TASK TO CARRY OUT: Keep only the lines from the top of the listing through the one with "have counted : GoesOn", and reproduce them unaltered.
= = = = =
/-! ### Blocks -/

theorem moves_packBlock (s : State) (e : Engine) (i : Nat) (x : Xfer) (t : Task) (frame : Nat) (bs : List Byte) :
    Moves e i s (packBlock s e i x t frame bs) := by
  unfold packBlock
  extract_lets p act seq req cand lines spills
  split
  next s2 place ends found =>
  have taken : Performs s s2 := by
    split at found
    next => exact (Prod.mk.inj found).1 ▸ performs_nextSpill ..
    next => exact (Prod.mk.inj found).1 ▸ .refl s
  extract_lets s3
  have kept : GoesOn s s3 := by
    unfold s3
    split
    · exact (taken.trans (performs_modEng (.of_eq rfl rfl))).toGoesOn
    · exact taken.toGoesOn
  refine kept.moves ?_
  split
  next => 
    split
    · exact moves_packPoison ..
    · exact moves_packFail ..
  next a =>
    split
    · exact moves_packFail_guardFault ..
    · split
      · exact moves_packFail ..
      next _ s4 _ _ _ _ =>
        have packed (c : CodecCounts) (k : Nat) : GoesOn s3 (countOp { s3 with codec := c } (engCluster e) k 1) :=
          GoesOn.trans (t := { s3 with codec := c }) (.of_clusters rfl rfl) (performs_countOp ..).toGoesOn
        have counted : GoesOn s3 s4 := packed ..
        exact counted.moves (moves_packWork ..)

theorem moves_packNext (s : State) (e : Engine) (i : Nat) (x : Xfer) (t : Task) (errs : RowErrs) : Moves e i s (packNext s e i x t errs) := by
  unfold packNext
  extract_lets p act seq d
  have framed := performs_packFrame s act p x.entry
  split
  next s1 st found =>
    rw [found] at framed
    exact framed.toGoesOn.moves (moves_packFail ..)
  next s1 found =>
    rw [found] at framed
    refine framed.toGoesOn.moves ?_
    split
    · exact moves_packFail ..
    · exact moves_packWork ..
  next s1 frame found =>
    rw [found] at framed
    refine framed.toGoesOn.moves ?_
    split
    next c o place =>
      split
      next s2 refused => exact (performs_windowRefused refused).toGoesOn.moves (moves_packFail ..)
      next =>
        extract_lets s2
        have read : Performs s1 s2 := ((performs_strikeRows ..).trans (performs_settleSpan ..)).trans (performs_countCell ..)
        refine read.toGoesOn.moves ?_
        split
        · exact moves_packPoison ..
        · exact moves_packBlock ..
    next => exact moves_packFail_guardFault ..

end Sys2Proof.Machine
end

section
/-! PROOFS. A sound block is packed (R237 to R239), and the statement of the codec's steps: what the read of a block's source leaves of the module
bears on neither the guard nor the code tables. -/

namespace Sys2Proof.Machine

open Sys2Proof

/-! ### The source of a block -/

/-- Two states that differ in cells, clusters and the model's own counter at most: what reading a scratchpad can change. -/
def SameBeside (s t : State) : Prop := ∃ cells clusters n, t = { s with cells := cells, clusters := clusters, freeCount := n }

theorem SameBeside.trans {s t u : State} (h : SameBeside s t) (h' : SameBeside t u) : SameBeside s u := by
  obtain ⟨_, _, _, rfl⟩ := h
  obtain ⟨_, _, _, rfl⟩ := h'
  exact ⟨_, _, _, rfl⟩

theorem rowError_sameBeside (s : State) (cell row : Nat) (err : BitErr) : SameBeside s (rowError s cell row err) := by
  cases err <;> exact ⟨_, _, _, rfl⟩

theorem strikeRows_sameBeside (s : State) (cell : Nat) (rows : List Nat) (errs : RowErrs) : SameBeside s (strikeRows s cell rows errs) := by
  unfold strikeRows
  generalize errs.filter _ = l
  induction l generalizing s with
  | nil => exact ⟨_, _, _, rfl⟩
  | cons e t ih => exact (rowError_sameBeside s cell (e.1 % 2048) e.2).trans (ih _)

theorem settleSpan_sameBeside (s : State) (cell o n : Nat) : SameBeside s (settleSpan s cell o n) := ⟨_, _, _, rfl⟩

theorem countCell_sameBeside (s : State) (c i n : Nat) : SameBeside s (countCell s c i n) := ⟨_, _, _, rfl⟩

/-! ### The guard -/

theorem windowRefused_eq_none {s : State} {x : Actor} {cell o n : Nat} {write : Bool} :
    windowRefused s x cell o n write = none ↔ x.self = some cell ∨ cellGuard s x.owner = true ∧ regionAllows (layoutOf s) o n write = true := by
  unfold windowRefused
  by_cases own : x.self = some cell
  · simp [own]
  · cases cellGuard s x.owner with
    | false => simp [own]
    | true => cases regionAllows (layoutOf s) o n write <;> simp [own]

theorem SameBeside.linesPermitted {s t : State} (h : SameBeside s t) (x : Actor) (a n : Nat) : linesPermitted t x a n = linesPermitted s x a n := by
  obtain ⟨_, _, _, rfl⟩ := h
  rfl

theorem SameBeside.resultRefused_eq_none {s t : State} (h : SameBeside s t) {x : Actor} {p : PackDesc} {i : Nat} (allowed : resultRefused s x p i = none) :
    resultRefused t x p i = none := by
  obtain ⟨_, _, _, rfl⟩ := h
  unfold resultRefused at allowed ⊢
  split at allowed
  · have passes := windowRefused_eq_none.1 allowed
    exact windowRefused_eq_none.2 passes
  · cases allowed

/-! ### Packing -/

/-- What the packer is asked for with the block of a transfer, and the lines that its best candidate for the bytes takes. -/
def reqOf (x : Xfer) : PackReq :=
  let p := packOf x.desc.raw
  { modeReq := p.modeReq, format := p.format, slot := p.slot, padOk := p.padOk, decUnits := p.decUnits, seq := (p.seqBase + x.entry) % 65536 }
def packedLines (s : State) (x : Xfer) (bs : List Byte) : Nat :=
  candLines (reqOf x) (bestCand (reqOf x) (activeTable (mget TableSlot.reset (tablesOf s x.desc.context) (packOf x.desc.raw).slot)) bs)

/-- A block that fits its frame and passes the guard is counted. -/
theorem packed_packBlock {s : State} {e : Engine} {x : Xfer} {frame : Nat} {bs : List Byte} (i : Nat) (t : Task)
    (fits : packedLines s x bs ≤ (packOf x.desc.raw).frameLines) (permitted : linesPermitted s (actorOf s e x.desc) frame (packedLines s x bs) = true)
    (allowed : resultRefused s (actorOf s e x.desc) (packOf x.desc.raw) x.entry = none) :
    (packBlock s e i x t frame bs).codec.packed = s.codec.packed + 1 := by
  simp only [packedLines, reqOf] at fits permitted
  simp only [packBlock, decide_eq_false (Nat.not_lt.2 fits), Bool.false_eq_true, if_false, permitted, Bool.not_true, allowed]
  rw [(performs_packWork ..).counts]
  rfl

/-- The length of a block's source, and the state in which its read finds it. -/
def packLen (x : Xfer) : Nat := 128 * (packOf x.desc.raw).decUnits
def sourceRead (s : State) (x : Xfer) (c o : Nat) (errs : RowErrs) : State := settleSpan (strikeRows s c (rowSpan o (packLen x)) errs) c o (packLen x)

theorem sourceRead_sameBeside (s : State) (x : Xfer) (c o : Nat) (errs : RowErrs) : SameBeside s (sourceRead s x c o errs) :=
  (strikeRows_sameBeside ..).trans (settleSpan_sameBeside ..)

/-- A source that can be read and holds no poison goes to the packer's frame. -/
theorem packNext_sound {s : State} {e : Engine} {x : Xfer} {c o : Nat} {errs : RowErrs} (i : Nat) (t : Task) (framed : (packOf x.desc.raw).dstList = 0)
    (place : placeOf ((packOf x.desc.raw).src + x.entry * packLen x) = .window c o)
    (readable : windowRefused s (actorOf s e x.desc) c o (packLen x) false = none)
    (sound : spPoisoned (cellOf (sourceRead s x c o errs) c) o (packLen x) = false) :
    packNext s e i x t errs = packBlock (countCell (sourceRead s x c o errs) c 4 (packLen x)) e i x t
      ((packOf x.desc.raw).dst + x.entry * (packOf x.desc.raw).frameLines * 128) (readBytes (cellOf (sourceRead s x c o errs) c).sp o (packLen x)) := by
  have counted (u : State) : cellOf (countCell u c 4 (packLen x)) c = { cellOf u c with bytes := madd (cellOf u c).bytes 4 (packLen x) } :=
    cellOf_modCell_self ..
  simp only [sourceRead, packLen] at place readable sound counted ⊢
  simp only [packNext, packFrame, framed, if_true, place, readable, counted]
  rw [if_neg]
  simpa [spPoisoned] using sound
= = = = =
WRITTEN ANSWER:
/-! ### Blocks -/

theorem moves_packBlock (s : State) (e : Engine) (i : Nat) (x : Xfer) (t : Task) (frame : Nat) (bs : List Byte) :
    Moves e i s (packBlock s e i x t frame bs) := by
  unfold packBlock
  extract_lets p act seq req cand lines spills
  split
  next s2 place ends found =>
  have taken : Performs s s2 := by
    split at found
    next => exact (Prod.mk.inj found).1 ▸ performs_nextSpill ..
    next => exact (Prod.mk.inj found).1 ▸ .refl s
  extract_lets s3
  have kept : GoesOn s s3 := by
    unfold s3
    split
    · exact (taken.trans (performs_modEng (.of_eq rfl rfl))).toGoesOn
    · exact taken.toGoesOn
  refine kept.moves ?_
  split
  next => 
    split
    · exact moves_packPoison ..
    · exact moves_packFail ..
  next a =>
    split
    · exact moves_packFail_guardFault ..
    · split
      · exact moves_packFail ..
      next _ s4 _ _ _ _ =>
        have packed (c : CodecCounts) (k : Nat) : GoesOn s3 (countOp { s3 with codec := c } (engCluster e) k 1) :=
          GoesOn.trans (t := { s3 with codec := c }) (.of_clusters rfl rfl) (performs_countOp ..).toGoesOn
        have counted : GoesOn s3 s4 := packed ..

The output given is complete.